# well i lost my job



## pitbulllover27870 (Jul 6, 2008)

well guys i lost my job friday over some bs.. im extremely depressed, i feel like im about to lose my house and car.. but maybe losing my job was a good thing, i hated my job and maybe this is an opportunity to find something better.. i found a job at the unemployment office that i would love to do.. it is working at an animal shelter and it pays twice what i was making.. but i dont know if im qualified to do it.. idk im really stressed out


----------



## Sydney (Aug 14, 2007)

I am a firm believer that everything happens for a reason, maybe this is more of an opportunity for you to do something you love. I wish you the best, and although I don't know what I would do without my job (financially) I would truly love to do something that involves working with animals on a daily basis...people suck!


----------



## MY MIKADO (Apr 7, 2006)

I'm sorry that you lost your job I too feel that for everything there is a reason. Apply for the job. I will keep my fingures crossed. I hate job on some days more than on others. The people I work with are okay it is listening to everyone complain about the prices that really get you down. I don't raise the prices I have to pay what everyone else pays I didn't a pay raise yet people yell at me casue everything cost more. Somedays I wish I didn't have to work.


----------



## smokey_joe (Oct 14, 2005)

I know how you feel. My unemployment will run out in December, so I'm saving every penny I can right now until I can find something to pay the bills.


----------



## ericschevy (Nov 10, 2006)

Sydney said:


> I am a firm believer that everything happens for a reason, maybe this is more of an opportunity for you to do something you love. I wish you the best, and although I don't know what I would do without my job (financially) I would truly love to do something that involves working with animals on a daily basis...people suck!

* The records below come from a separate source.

-- ==== Sys2Proof/Machine/DeskPort.lean ====
section
/-! DEFINITION. The desk port as shared operations (sections 10.1, 10.2): the transaction of a command, the checks of every command, forming
a response; and an event due at a moment of the station clock. The bytes of a transaction are not timed (DESIGN CHOICE, safe, log 24). -/

namespace Sys2Proof.Machine

/-- The response of a command stands at the port, with what its completion removes (R190, R191). -/
def State.answerWith (s : State) (r : Response) (body : List Byte) (reading : Reading) : State :=
  s.setPort (some { response := responseBytes r body, reading := reading, discarded := false })

/-- A response that removes nothing. -/
def State.answer (s : State) (r : Response) (body : List Byte) : State := s.answerWith r body .nothing

/-- A response with an empty body. -/
def State.reply (s : State) (r : Response) : State := s.answer r []

/-- A good command is complete at the port (R190, R192): it is answered BUSY in unit discovery and in RESETTING, and otherwise handed to its
owner. From power-on until unit discovery begins it is answered as in discovery (DESIGN CHOICE, unsafe, log 40). An earlier transaction has ended
with its select (DEDUCED, safe, log 16). -/
def State.desk (s : State) (owner : State → State) : State :=
  let s := s.setPort none
  if s.claims.station = .discovering ∨ s.claims.station = .resetting then s.reply .busy else owner s

/-- An event due at a moment of the station clock happens there (R194): the clock passes to that moment, or has passed it. A moment the
clock never reaches makes no event. -/
def State.atClock (s : State) (moment : Nat) (event : State → State) : State :=
  if moment ≤ (s.passClockTo moment).time.clock then event (s.passClockTo moment) else s

end Sys2Proof.Machine
end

I have to agree 100% with Sydney here.:thumbsup:


----------



## DogsUnited (Oct 21, 2008)

Hi pitbulllover27870 ,

I'm so sorry about you losing your job. I know it's easy for me to say but try not to get to stressed out, it'll only make things worse.

I say go for that job, what you got to lose. You don't necessarily have to be the most qualified, enthusiasm is a much more desirable trait.

Good luck and let us know how everything’s going


----------



## Taz (May 3, 2008)

Sydney said:


> I am a firm believer that everything happens for a reason. I would truly love to do something that involves working with animals on a daily basis...people suck!


yup!:clap:


----------



## bullybabe (Mar 2, 2006)

Sydney said:


> I am a firm believer that everything happens for a reason, maybe this is more of an opportunity for you to do something you love. I wish you the best, and although I don't know what I would do without my job (financially) I would truly love to do something that involves working with animals on a daily basis...people suck!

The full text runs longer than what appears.